Deep Learning versus Machine Learning – both are methods of how artificial systems learn. Find out what the learning methods are all about and where the actual differences lie here.
Deep Learning vs. Machine Learning
Before we show you the concrete differences between Deep and Machine Learning, here is a definition of both methods.
- Machine learning or machine learning is based on mathematical methods that are supposed to recognise a pattern, which is then generalised. In this process, an artificial system acquires knowledge from experience.
- Pattern recognition in machine learning works, for example, via hierarchy formation in decision trees, which compares a variable with a specified value and then classifies it as true or false, for example. Equally possible is the creation of vector similarities, where the nearest neighbour of a value K counts, which a system must find.
- Most machine learning methods are supervised, i.e., the human gives clear instructions and classes to the system and it must output the appropriate values. Machine learning algorithms are used in many ways in everyday life, e.g. when a smartwatch analyses your movement profile.
- The use of machine learning becomes difficult if too little data has been entered or if the data is too multi-dimensional. Since the previously determined data is of great importance for a machine learning system, it only works if a suitable amount of data is available.
- Machine learning also extends into Deep Learning to some extent. Here, however, artificial neural networks are used that are modelled on biological networks such as the human brain.
- Deep learning gets its name from the fact that it works with deep dimensions that would cause problems for machine learning. Here, the system learns on its own and does not receive any data in advance.
- Deep learning, as used for example in artificial intelligences, also needs errors, as a system thereby learns which information was correct and needs to be strengthened in the neural network.
- For Deep Learning in particular, the help of humans is always needed, for example, to provide information to an AI. For example, Google’s “AlphaGo” programme managed to beat a human at the board game “Go” in 2015.
What are the differences between Deep Learning and Machine Learning
Deep learning has similarities with machine learning, but the two learning methods differ significantly in some ways.

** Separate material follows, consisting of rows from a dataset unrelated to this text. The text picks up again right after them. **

theorem LocalCandidate.handed_fits {s : State} (h : s.Listed) {x : LocalCandidate} (mem : x ∈ s.locals)
    (c : Configuration) (b : Bank) (changed : Bool) : (x.handed c b changed).Fits s.view :=
  ⟨⟨_, h.view_local mem, .inl rfl⟩, x.evaluate_allowed c b changed⟩

theorem Entry.testedFrom_or (epoch : Byte) (e : Entry) :
    e.pair.state = e.testedFrom epoch ∨
      e.pair.state.confirmedOrRecovering = false ∧ (e.testedFrom epoch).confirmedOrRecovering = false := by
  unfold Entry.testedFrom Entry.checkReservation
  split
  · split
    · exact .inl rfl
    · rename_i idle
      exact .inr ⟨by simpa using idle, rfl⟩
  · exact .inl rfl

theorem Entry.handed_fits {s : State} (distinct : s.StationsDistinct) {e : Entry} (mem : e ∈ s.table.entries) (fight : Nat)
    (own : Summary) : (e.handed fight own).Fits s.view := by
  refine ⟨⟨e.pair.state, ?_, e.testedFrom_or own.epoch⟩, ⟨_, e.evaluate_state fight own⟩⟩
  refine (s.view_pair e.station).trans ?_
  rw [distinct.entry_eq mem]
  rfl

theorem Entry.evaluated_pair (running : Bool) (fight : Nat) (own : Summary) (e : Entry) :
    (e.evaluated running fight own).pair = (e.evaluate fight own).pair := by
  unfold Entry.evaluated Entry.coordinate
  rw [Entry.claim_pair]
  split
  · rw [Entry.release_pair]
  · rfl

section
variable {s : State} (listed : s.Listed) (own : Summary)

/-- What the update of the candidates hands over, in its order. -/
def State.localsHanded (s : State) : List Handed :=
  s.locals.map (LocalCandidate.handed s.cfg s.acq.frozen s.eval.epochChanged)

/-- What the update of the candidates hands over for the pairs, in its order. -/
def State.pairsHanded (s : State) (own : Summary) : List Handed :=
  s.table.entries.map (Entry.handed s.cfg.params.fightEffort own)

include listed

theorem localsHanded_keys : (s.localsHanded.map Handed.key).Nodup := by
  rw [State.localsHanded, List.map_map]
  exact (listed.locals ▸ localKeys_nodup : (s.locals.map LocalCandidate.key).Nodup)

theorem pairsHanded_keys : ((s.pairsHanded own).map Handed.key).Nodup := by
  rw [State.pairsHanded, List.map_map]
  have same : s.table.entries.map (Handed.key ∘ Entry.handed s.cfg.params.fightEffort own)
      = (s.table.entries.map Entry.station).map pairKey := by
    rw [List.map_map]
    rfl
  rw [same]
  exact listed.distinct.map fun a b h => by simpa [pairKey] using h

theorem localsHanded_kind {x : Handed} (mem : x ∈ s.localsHanded) : x.key.kind ≠ .crossFight := by
  obtain ⟨y, hy, rfl⟩ := List.mem_map.mp mem
  exact localKeys_kind (listed.locals ▸ List.mem_map_of_mem hy : y.key ∈ localKeys)

/-- After the whole hand-over the view is that of the candidates as the evaluation left them. -/
theorem updateCandidates_view : (s.updateCandidates own).view = (s.view.after s.localsHanded).after (s.pairsHanded own) := by
  have locals := (updateCandidates_keeps own s).locals
  funext k
  by_cases pair : k.kind = .crossFight
  · obtain ⟨p, rfl⟩ : ∃ p, k = pairKey p := ⟨_, key_eq_pairKey pair⟩
    have untouched : s.view.after s.localsHanded (pairKey p) = s.view (pairKey p) :=
      CandView.after_other (fun x mem same => localsHanded_kind listed mem (same ▸ rfl)) _
    rw [State.view_pair, State.entry, updateCandidates_table own listed.distinct]
    simp only [NeighbourTable.find, List.find?_map, Function.comp_def, Entry.evaluated_station]
    cases found : s.entry p with
    | none =>
      have absent : (s.view.after s.localsHanded).after (s.pairsHanded own) (pairKey p) = s.view (pairKey p) := by
        refine (CandView.after_other (fun x mem same => ?_) _).trans untouched
        obtain ⟨e, he, rfl⟩ := List.mem_map.mp mem
        exact State.entry_eq_none_iff.mp found e he (by simpa [Entry.handed, pairKey] using same)
      rw [absent, State.view_pair, found]
      have found' : s.table.entries.find? (fun e => e.station == p) = none := found
      rw [found']
      rfl
    | some e =>
      obtain ⟨mem, rfl⟩ := State.entry_spec found
      have found' : s.table.entries.find? (fun x => x.station == e.station) = some e := found
      have here := CandView.after_self (pairsHanded_keys listed own)
        (List.mem_map_of_mem (f := Entry.handed s.cfg.params.fightEffort own) mem) (s.view.after s.localsHanded)
      refine Eq.trans ?_ here.symm
      rw [found']
      simp [Entry.evaluated_pair, Entry.handed]
  · have untouched : (s.view.after s.localsHanded).after (s.pairsHanded own) k = s.view.after s.localsHanded k :=
      CandView.after_other (fun x mem same => by
        obtain ⟨e, he, rfl⟩ := List.mem_map.mp mem
        exact pair (same ▸ rfl)) _
    rw [untouched]
    have lookup : (s.updateCandidates own).view k
        = (s.locals.find? fun c => c.key == k).map fun x =>
            (x.evaluate s.cfg s.acq.frozen s.eval.epochChanged).scored.state := by
      simp [State.view, State.candidate, pair, locals, List.find?_map, Function.comp_def]
    rw [lookup]
    cases found : s.locals.find? fun c => c.key == k with
    | none =>
      refine Eq.symm ((CandView.after_other (fun x mem same => ?_) _).trans ?_)
      · obtain ⟨y, hy, rfl⟩ := List.mem_map.mp mem
        exact List.find?_eq_none.mp found y hy (by simpa [LocalCandidate.handed] using same)
      · simp [State.view, State.candidate, pair, found]
    | some x =>
      obtain rfl : x.key = k := by simpa using List.find?_some found
      exact (CandView.after_self (localsHanded_keys listed) (List.mem_map_of_mem (List.mem_of_find?_eq_some found)) _).symm

theorem updateCandidates_law (h : RecordLaw s.view s.report.findings) :
    RecordLaw (s.updateCandidates own).view (s.updateCandidates own).report.findings := by
  rw [updateCandidates_view listed, updateCandidates_eq]
  obtain ⟨few, locals⟩ := handed_law (hand := fun u x => u.handLocal (x.handed s.cfg s.acq.frozen s.eval.epochChanged))
    (info := LocalCandidate.handed s.cfg s.acq.frozen s.eval.epochChanged)
    (fun v u x law few fits => handLocal_law law few fits) s.locals (s := s.rescored own) (localsHanded_keys listed)
    (fun x mem => LocalCandidate.handed_fits listed mem ..) listed.few h
  refine (handed_law (info := Entry.handed s.cfg.params.fightEffort own)
    (fun v u e law few fits => handPair_law law few fits e.station) s.table.entries (pairsHanded_keys listed own)
    (fun e mem => (Entry.handed_fits listed.distinct mem ..).congr ?_) few locals).2
  exact CandView.after_other (fun x hx same => localsHanded_kind listed hx (same ▸ rfl)) _

end

/-! ### The law of a state -/

/-- The law of the finding list, with what it rests on. -/
structure State.RecordsKept (s : State) : Prop where
  listed : s.Listed
  law : RecordLaw s.view s.report.findings

namespace State.RecordsKept

variable {s t : State}

/-- The candidates' states are as before, and the list keeps its law over them. -/
theorem same_view (h : s.RecordsKept) (frame : PairFrame s t) (view : t.view = s.view)
    (law : RecordLaw s.view t.report.findings) : t.RecordsKept :=
  ⟨⟨by rw [frame.locals]; exact h.listed.locals, frame.stationsDistinct h.listed.distinct,
    frame.length ▸ h.listed.entries⟩, view ▸ law⟩

/-- Only blocks that the law does not look at have changed. -/
theorem congr (h : s.RecordsKept) (locals : t.locals = s.locals) (entries : t.table.entries = s.table.entries)
    (findings : t.report.findings = s.report.findings) : t.RecordsKept := by
  obtain ⟨⟨keys, distinct, few⟩, law⟩ := h
  have view : t.view = s.view := State.view_congr locals fun p => by
    rw [State.entry, State.entry, NeighbourTable.find, NeighbourTable.find, entries]
  exact ⟨⟨by rw [locals]; exact keys, by rw [State.StationsDistinct, entries]; exact distinct, entries ▸ few⟩,
    by rw [view, findings]; exact law⟩

end State.RecordsKept

/-- A new state of the pair's candidate, from which an idle one sees nothing of its record. -/
theorem idle_entry {s : State} {p : Nat} (absent : s.entry p = none) : Idle (s.view (pairKey p)) := by
  rw [State.view_pair, absent]
  exact nofun

theorem endCandidate_report (e : Entry) (s : State) :
    (s.endCandidate e).report.findings =
      if e.pair.state.confirmedOrRecovering then
        changeRecord (pairKey e.station) (fun r => if r.status.isActive then r.withdrawn else r) s.report.findings
      else s.report.findings := by
  unfold State.endCandidate
  split <;> rfl
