-- ==== Sys2Proof/Machine/Cpu.lean ====
section
/-!
DEFINITION. The CPU's side: which requests its DTU accepts, and what they do (44_async_completion R397, R401, R407;
20_memory R101).
-/

namespace Sys2Proof.Machine

/-- The DTU accepts the request now: the platform routes it there and its channels are free (44_async_completion R397,
R407; 41_memory_unit R270). The CPU's own local-memory access does not pass through the DTU. -/
def Tile.accepts (t : Tile) : CpuReq → Bool
  | .reg a => t.cfg.inWindow a.addr && t.free .cpuResp
  | .cache q =>
    !t.cfg.inWindow q.addr && t.cfg.forwardsAddr q.addr && t.free .cpuResp && (q.functional || t.free .nocReq)
  | .localRead _ _ => true
  | .localWrite _ _ => true

/-- The CPU's own read of local memory (30_encoding R170, notes/assumptions/18.md). -/
def localRead (addr len : Nat) (t : Tile) : Tile :=
  let resp : CpuResp :=
    if t.cfg.beyondMem addr len then .localResp true [] else .localResp false (t.mem.readBytes addr len)
  { t with inbox := t.inbox ++ [resp] }

/-- The CPU's own write of local memory (30_encoding R170, notes/assumptions/18.md). -/
def localWrite (addr : Nat) (data : List Byte) (t : Tile) : Tile :=
  if t.cfg.beyondMem addr data.length then { t with inbox := t.inbox ++ [.localResp true []] }
  else { t with mem := t.mem.writeBytes addr data, inbox := t.inbox ++ [.localResp false []] }

/-- The CPU's register access at tile `k` (40_command_engine R200). -/
def cpuRegister (run : State → Host.Outcome State Fault Refusal) (k : Nat) (a : RegAccess) (t : Tile) (s : State) :
    Host.Outcome State Fault Refusal :=
  match regAccess t a .cpu with
  | .error c => .next (s.raise k c)
  | .ok (t', reply) => regComplete run k (.cpuResp reply.toCpu) (s.setTile k t')

/-- The request `r` of the CPU of tile `k`, taken from a state in which that tile is `t`; `none`: it is not accepted and
stays with the CPU (44_async_completion R397). -/
def cpuRequest (run : State → Host.Outcome State Fault Refusal) (k : Nat) (r : CpuReq) (t : Tile) (s : State) :
    Option (Host.Outcome State Fault Refusal) :=
  if t.accepts r then
    match r with
    | .reg a => some (cpuRegister run k a t s)
    | .cache q => some (.next (cacheRequest k q t s))
    | .localRead a n => some (.next (s.setTile k (localRead a n t)))
    | .localWrite a d => some (.next (s.setTile k (localWrite a d t)))
  else none

/-- The CPU of tile `k` makes a request; what is not accepted waits at its port (44_async_completion R397, R407). -/
def cpuIssues (run : State → Host.Outcome State Fault Refusal) (k : Nat) (r : CpuReq) (s : State) :
    Host.Outcome State Fault Refusal :=
  match s.tiles[k]? with
  | none => .next s
  | some t =>
    if t.cpuRuns then
      match cpuRequest run k r t s with
      | some o => o
      | none => .next (s.setTile k { t with port := t.port ++ [r] })
    else .next s

/-- The CPU of tile `k` offers the waiting request at position `i` again (44_async_completion R397), unless it is suspended
(R407, 40_command_engine R213). -/
def cpuAgain (run : State → Host.Outcome State Fault Refusal) (k i : Nat) (s : State) :
    Host.Outcome State Fault Refusal :=
  match s.tiles[k]? with
  | none => .next s
  | some t =>
    if t.cpuRuns then
      match t.port[i]? with
      | none => .next s
      | some r =>
        let t' := { t with port := t.port.eraseIdx i }
        match cpuRequest run k r t' (s.setTile k t') with
        | some o => o
        | none => .next s
    else .next s

end Sys2Proof.Machine
end

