-- ==== Sys2Proof/Machine/Dispatch.lean ====
section
/-!
DEFINITION. The dispatch of a decoded instruction to its one handler (40_command_engine R210, R214).
-/

namespace Sys2Proof.Machine

def exec (i : Instr) (s : State) : Host.Outcome State Fault Refusal :=
  match i with
  | .idle ep => Sys2Proof.Machine.execIdle ep s
  | .send ep => Sys2Proof.Machine.execSend ep s
  | .reply ep => Sys2Proof.Machine.execReply ep s
  | .read ep => Sys2Proof.Machine.execRead ep s
  | .write ep => Sys2Proof.Machine.execWrite ep s
  | .incReadPtr ep => Sys2Proof.Machine.execIncReadPtr ep s
  | .wakeupCore ep => Sys2Proof.Machine.execWakeupCore ep s

end Sys2Proof.Machine
end

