-- ==== Sys2Proof/Certificates/Slice0/Obligations.lean ====
section
/-!
DEFINITION. The statements for the provers. Each docstring names the rule of the spec it formalises. A statement about one step
in TIMED mode takes `s.Due e r rest`: the environment's next choice is the event `e`, and it refuses the offer of the step
exactly if `r`; its step starts in `s.chosen r rest`.
-/

section
open Sys2Proof Sys2Proof.Machine

/-! ## Encoding -/

/-- The command words of the spec's own examples decode to their instructions (40_command_engine R211 to R213,
41_memory_unit R252, R253, 42_message_unit R302, R305). -/
def Obligations.CommandWordsDecode : Prop :=
  decode (Config.default 0) 0x00 = .ok (.idle 0) ∧ decode (Config.default 0) 0x11 = .ok (.send 2) ∧
    decode (Config.default 0) 0x1A = .ok (.reply 3) ∧ decode (Config.default 0) 0x0B = .ok (.read 1) ∧
    decode (Config.default 0) 0x0C = .ok (.write 1) ∧ decode (Config.default 0) 0x1D = .ok (.incReadPtr 3) ∧
    decode (Config.default 0) 0x06 = .ok (.wakeupCore 0)

/-- Decoding the encoding of an instruction gives it back, for all parameters and every endpoint id the field holds
(30_encoding R150 to R156). -/
def Obligations.DecodeOfEncode : Prop :=
  ∀ (c : Config) (i : Instr), c.valid = true → c.opcodeBits + c.epidBits ≤ c.W → i.encodable c = true →
    encode c i < 2 ^ c.W ∧ decode c (encode c i) = .ok i

/-- A word that decodes is the encoding of its instruction: each instruction has one word (30_encoding R156). -/
def Obligations.EncodeOfDecode : Prop :=
  ∀ (c : Config) (v : Nat) (i : Instr), v < 2 ^ c.W → decode c v = .ok i → encode c i = v ∧ i.encodable c = true

/-- The dispatch of a word that is no command is fatal, with the first failing check in the order of the rules
(40_command_engine R209, 30_encoding R153, R155). -/
def Obligations.DispatchRejectsBadWords : Prop :=
  ∀ (s : State) (k : Nat) (r : Bool) (rest : List Turn) (t : Tile) (o : Origin),
    s.Due (.dispatch k) r rest → s.tiles[k]? = some t → t.cmd = .scheduled o →
    (t.cfg.W < t.cfg.opcodeBits + t.cfg.epidBits → step s = .next ((s.chosen r rest).raise k .decodeWidth)) ∧
      (t.cfg.opcodeBits + t.cfg.epidBits ≤ t.cfg.W →
        ((∃ b, t.cfg.opcodeBits + t.cfg.epidBits ≤ b ∧ b < t.cfg.W ∧ (t.reg commandReg).testBit b = true) →
          step s = .next ((s.chosen r rest).raise k .reservedCmdBits)) ∧
        ((∀ b, t.cfg.opcodeBits + t.cfg.epidBits ≤ b → b < t.cfg.W → (t.reg commandReg).testBit b = false) →
          (∀ p, t.cfg.opcodeValue.of p ≠ t.reg commandReg % 2 ^ t.cfg.opcodeBits) →
          step s = .next ((s.chosen r rest).raise k .unknownOpcode)))

/-! ## One step -/

/-- When COMMAND holds the word of an instruction and its dispatch is the next choice, the step runs that instruction: in
TIMED mode it alone (40_command_engine R208, R210), in ATOMIC mode with the chain it starts (44_async_completion R400). The
ATOMIC clause is the model's: the chain runs after its handler (DEDUCED, notes/assumptions/9.md), it is bounded by
`State.chainBound` (notes/assumptions/10.md), and the dispatch of a command that stands in COMMAND is taken as the external
event (notes/assumptions/6.md). -/
def Obligations.StepRunsDecodedInstruction : Prop :=
  ∀ (s : State) (k : Nat) (r : Bool) (rest : List Turn) (t : Tile) (o : Origin) (i : Instr),
    s.raised = none → s.turns = { event := .dispatch k, refuse := r } :: rest → s.tiles[k]? = some t →
    t.cmd = .scheduled o → decode t.cfg (t.reg commandReg) = .ok i →
    (s.mode = .timed →
        step s = (s.chosen r rest).settle (exec i { s.chosen r rest with cur := k })) ∧
      (s.mode = .atomic →
        step s = (s.chosen r rest).settle
          (andThen (exec i { s.chosen r rest with cur := k })
            (runChain (s.chosen r rest).chainBound (s.chosen r rest))))

/-- A fatal error keeps the state as it was at the start of the raising step, except for the code at the raising tile, and
after it no agent takes a step (44_async_completion R410, 60_exceptions R431). That the raising step is a next state and the
later ones are the fault is the model's reading (notes/assumptions/8.md). The state at the start of a step is
`s.nextTurn.2`, in which only the environment's choice is used up. -/
def Obligations.FatalErrorHaltsTheSystem : Prop :=
  (∀ s s' : State, s.raised = none → step s = .next s' →
      s'.raised = none ∨
        ∃ k c, k < s.tiles.length ∧ s' = s.nextTurn.2.raise k c ∧ s'.raised = some (k, c)) ∧
    ∀ (s : State) (t : Tile), t ∈ s.tiles → t.fatal ≠ none →
      ∃ k u c, s.tiles[k]? = some u ∧ u.fatal = some c ∧ step s = .fault (.halted k c)

/-- An ATOMIC step that raises no fatal error ends in quiescence (44_async_completion R400, as read in
notes/assumptions/9.md): from a state in which nothing waits for a retry, in its next state no command is SCHEDULED, no
local-memory request is unanswered, no job with a byte to move waits while none is active, no active job has a chunk to issue
and a buffer for it, no packet is left that its destination takes, and no request to a core that no tile is (it failed,
notes/assumptions/11.md). A tile whose jobs and memory path are in order, as
every step keeps them, then has no job, an empty `dtu.memq`, `dtu.inb` IN_IDLE, and `dtu.cmd` IDLE or waiting for a response
of the NoC. -/
def Obligations.AtomicStepRunsToQuiescence : Prop :=
  ∀ s s' : State, s.mode = .atomic → s.NoRetry → step s = .next s' → s'.raised = none →
    (∀ t ∈ s'.tiles,
      (∀ o, t.cmd ≠ .scheduled o) ∧ t.memIn = [] ∧
      (t.xfer.active = none → ∀ j ∈ t.xfer.queue.head?, j.size = 0) ∧
      (∀ a, t.xfer.active = some a → t.cfg.chunkCount a.job.size ≤ a.issued ∨ t.cfg.bufCount ≤ a.inflight) ∧
      (t.MemPathOk → t.JobsOk →
        t.xfer = { queue := [], active := none } ∧ t.memq = [] ∧ t.memOut = [] ∧ t.inb = .idle ∧
          (t.cmd = .idle ∨ t.cmd.awaits ≠ none))) ∧
    ∀ f ∈ s'.noc,
      (∀ t, s'.tiles[f.dst]? = some t → ∃ q, f.packet = .req q ∧ (q.kind = .cacheMemReqFunc ∨ t.inb ≠ .idle)) ∧
      (s'.tiles[f.dst]? = none → ∃ q, f.packet = .resp q)
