/-! ## The rules of the seven instructions -/

theorem idleRule_evolves (t : Tile) : Result.Evolves t (idleRule t) := .done (.setCmd t _) _

theorem advanceRing_evolves (t : Tile) (ep : Nat) : t.Evolves (t.advanceRing ep) := by
  unfold Tile.advanceRing
  simp only
  split
  · exact .deny ..
  · split
    · exact .deny ..
    · exact (Tile.Evolves.setEp ..).trans (.setEp ..)

theorem incReadPtrRule_evolves (ep : Nat) (t : Tile) : Result.Evolves t (incReadPtrRule ep t) :=
  .done ((advanceRing_evolves t ep).trans (.retire _)) _

theorem wake_evolves (t : Tile) : t.Evolves t.wake := by
  unfold Tile.wake
  split
  · exact of_eq
  · exact .refl t

theorem wakeupCoreRule_evolves (t : Tile) : Result.Evolves t (wakeupCoreRule t) :=
  .done ((wake_evolves t).trans (.retire _)) _

theorem sendRule_evolves (ep : Nat) (t : Tile) : Result.Evolves t (sendRule ep t) := by
  unfold sendRule
  simp only
  split
  · exact .fatal ..
  · split
    · exact .fatal ..
    · split
      · exact .fatal ..
      · exact .done ((Tile.Evolves.setCmd t _).trans (.enqueue ..)) _

theorem replyRule_evolves (ep : Nat) (t : Tile) : Result.Evolves t (replyRule ep t) := by
  unfold replyRule
  simp only
  split
  · exact .done ((Tile.Evolves.deny ..).trans (.retire _)) _
  · split
    · exact .done ((Tile.Evolves.deny ..).trans (.retire _)) _
    · split
      · exact .fatal ..
      · exact .of_tile (.setCmd t _) (memRequest_evolves ..)

theorem remoteAccess_evolves (need : Dir) (ep : Nat) (start : Snap → Tile → Result) (t : Tile)
    (h : ∀ sn, Result.Evolves t (start sn t)) : Result.Evolves t (remoteAccess need ep start t) := by
  unfold remoteAccess
  simp only
  split
  · exact .done ((Tile.Evolves.deny ..).trans (.retire _)) _
  · split
    · exact .fatal ..
    · split
      · exact .fatal ..
      · exact h _

theorem readStart_evolves (ep : Nat) (sn : Snap) (t : Tile) : Result.Evolves t (readStart ep sn t) :=
  .of_tile (.setCmd t _) (nocRequest_evolves ..)

theorem writeStart_evolves (ep : Nat) (sn : Snap) (t : Tile) : Result.Evolves t (writeStart ep sn t) :=
  .done ((Tile.Evolves.setCmd t _).trans (.enqueue ..)) _

/-! ## The continuations of commands -/

theorem headerFetched_evolves (ep : Nat) (sn : Snap) (d : List Byte) (t : Tile) :
    Result.Evolves t (headerFetched ep sn d t) := by
  unfold headerFetched
  simp only
  split
  · exact .fatal ..
  · split
    · exact .fatal ..
    · exact .done ((Tile.Evolves.setCmd t _).trans (.enqueue ..)) _

theorem messageOut_evolves (op : AsyncOp) (ep : Nat) (sn : Snap) (acc : List Byte) (t : Tile) :
    Result.Evolves t (messageOut op ep sn acc t) :=
  .of_tile (.setCmd t _) (nocRequest_evolves ..)

theorem writeOut_evolves (ep : Nat) (sn : Snap) (acc : List Byte) (t : Tile) :
    Result.Evolves t (writeOut ep sn acc t) :=
  .of_tile (.setCmd t _) (nocRequest_evolves ..)

theorem readComplete_evolves (ep : Nat) (sn : Snap) (r : NocResp) (t : Tile) :
    Result.Evolves t (readComplete ep sn r t) := by
  unfold readComplete
  simp only
  split
  · exact .done (.retire t) _
  · split
    · exact .fatal ..
    · exact .done ((Tile.Evolves.setCmd t _).trans (.enqueue ..)) _
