section
variable {c : Config} (hc : c.Constraints) (mem : Memory)
include hc

/-- The fields of an endpoint at construction. -/
theorem Tile.launch_ep (e : Nat) (f : Field) :
    (Tile.launch c mem).ep e f =
      if e = c.memEp then
        match f with
        | .tgtCore => c.memCoreId
        | .remBase => c.memBase
        | .remSize => c.memSize
        | .perm => 3
        | _ => 0
      else 0 := by
  have hreg : ∀ {g}, epReg e f = epReg c.memEp g ↔ e = c.memEp ∧ f = g :=
    ⟨epReg_inj, fun ⟨he, hf⟩ => he ▸ hf ▸ rfl⟩
  have hdef : (Tile.launch c mem).ep e f = (resetRegs c).getD (epReg e f) 0 := rfl
  rw [hdef, resetRegs_getD hc.memEp]
  simp only [hreg, Config.wrapW_of_lt hc.memCoreId, Config.wrapW_of_lt hc.memBase, Config.wrapW_of_lt hc.memSize]
  by_cases he : e = c.memEp
  · cases f <;> simp [he]
  · simp [he]

/-- A register that is no field of an endpoint is zero at construction. -/
theorem Tile.launch_reg_of_ne {i : Nat} (h : ∀ f, i ≠ epReg c.memEp f) : (Tile.launch c mem).reg i = 0 := by
  have hdef : (Tile.launch c mem).reg i = (resetRegs c).getD i 0 := rfl
  rw [hdef, resetRegs_getD hc.memEp, if_neg (h _), if_neg (h _), if_neg (h _), if_neg (h _)]

theorem Tile.launch_pendingMessage : (Tile.launch c mem).pendingMessage = false := by
  rw [Tile.pendingMessage, List.any_eq_false]
  intro e _
  have hcount : (Tile.launch c mem).ep e .bufMsgCnt = 0 := by
    rw [Tile.launch_ep hc]
    split <;> rfl
  simp [hcount]

theorem Tile.launch_regsFit : (Tile.launch c mem).RegsFit where
  length := resetRegs_length c
  bound v hv := by
    change v ∈ resetRegs c at hv
    have hpos : 0 < 2 ^ c.W := by positivity
    have hthree : 3 < 2 ^ c.W := (by decide : 3 < 2 ^ 32).trans_le (Nat.pow_le_pow_right (by decide) hc.wordBits)
    have hwrap : ∀ x, c.wrapW x < 2 ^ c.W := fun x => Nat.mod_lt _ hpos
    obtain ⟨i, hi, rfl⟩ := List.getElem_of_mem hv
    have hget := resetRegs_getD hc.memEp i
    rw [List.getD_eq_getElem _ _ hi] at hget
    rw [hget]
    split_ifs
    · exact hthree
    · exact hwrap _
    · exact hwrap _
    · exact hwrap _
    · exact hpos

end

theorem Tile.launch_requestsOk (c : Config) (mem : Memory) : (Tile.launch c mem).RequestsOk :=
  ⟨fun _ he => (nomatch he), List.nodup_nil, rfl⟩

theorem Tile.launch_jobsOk (c : Config) (mem : Memory) : (Tile.launch c mem).JobsOk := ⟨rfl, rfl, rfl⟩

theorem Tile.launch_memPathOk {c : Config} (h : c.valid = true) (mem : Memory) : (Tile.launch c mem).MemPathOk :=
  ⟨h, rfl, fun _ => rfl, fun _ ha => (nomatch ha), fun _ ha => (nomatch ha), rfl⟩

/-! ## The launch -/

/-- The parameters of every tile of a launch meet their constraints. -/
theorem State.launch_valid {m : Mode} {ps : List (Config × Memory)} {s : State} (h : State.launch m ps = some s) :
    ∀ p ∈ ps, p.1.valid = true := fun p hp =>
  ((Config.systemValid_iff.1 (State.launch_eq_some.1 h).1).1 p.1 (List.mem_map_of_mem hp)).1

/-- A tile of a launch is the launch of its parameters and memory. -/
theorem State.mem_launch {m : Mode} {ps : List (Config × Memory)} {s : State} (h : State.launch m ps = some s) {t : Tile} :
    t ∈ s.tiles ↔ ∃ p ∈ ps, t = Tile.launch p.1 p.2 := by
  rw [(State.launch_eq_some.1 h).2]
  simp [State.construct, eq_comm]

/-- Settles O9: the invariants hold of the launch of each tile. -/
theorem launchMeetsInvariants : Obligations.LaunchMeetsInvariants := by
  intro mode ps s h hwf
  have hall : ∀ {P : Tile → Prop}, (∀ p ∈ ps, P (Tile.launch p.1 p.2)) → ∀ t ∈ s.tiles, P t := by
    intro P hP t ht
    obtain ⟨p, hp, rfl⟩ := (State.mem_launch h).1 ht
    exact hP p hp
  have hvalid := State.launch_valid h
  refine ⟨State.raised_eq_none.2 (hall fun _ _ => rfl), hall (P := fun t => t.mem.wf = true) hwf,
    hall fun _ _ ch => by cases ch <;> rfl, ?_, hall fun p hp => ?_⟩
  · have hcfgs : s.tiles.map Tile.cfg = ps.map Prod.fst := by
      rw [(State.launch_eq_some.1 h).2, State.construct, List.map_map]
      rfl
    rw [hcfgs]
    exact (State.launch_eq_some.1 h).1
  · exact ⟨Tile.launch_regsFit (Config.constraints (hvalid p hp)) p.2, Tile.launch_requestsOk .., Tile.launch_jobsOk ..,
      Tile.launch_memPathOk (hvalid p hp) p.2⟩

- Deep learning draws on methods from machine learning, but not vice versa.
- While for machine learning multiple dimensions are too complex for a system, deep learning builds on just that depth.
- Since machine learning is often supervised, the decisions of such learning systems are more transparent than those of deep learning. Here, an artificial neural network is at work, which, similar to a biological one, also makes non-traceable decisions.
- Deep learning is also very important for AI research, but not yet as elaborate as machine learning.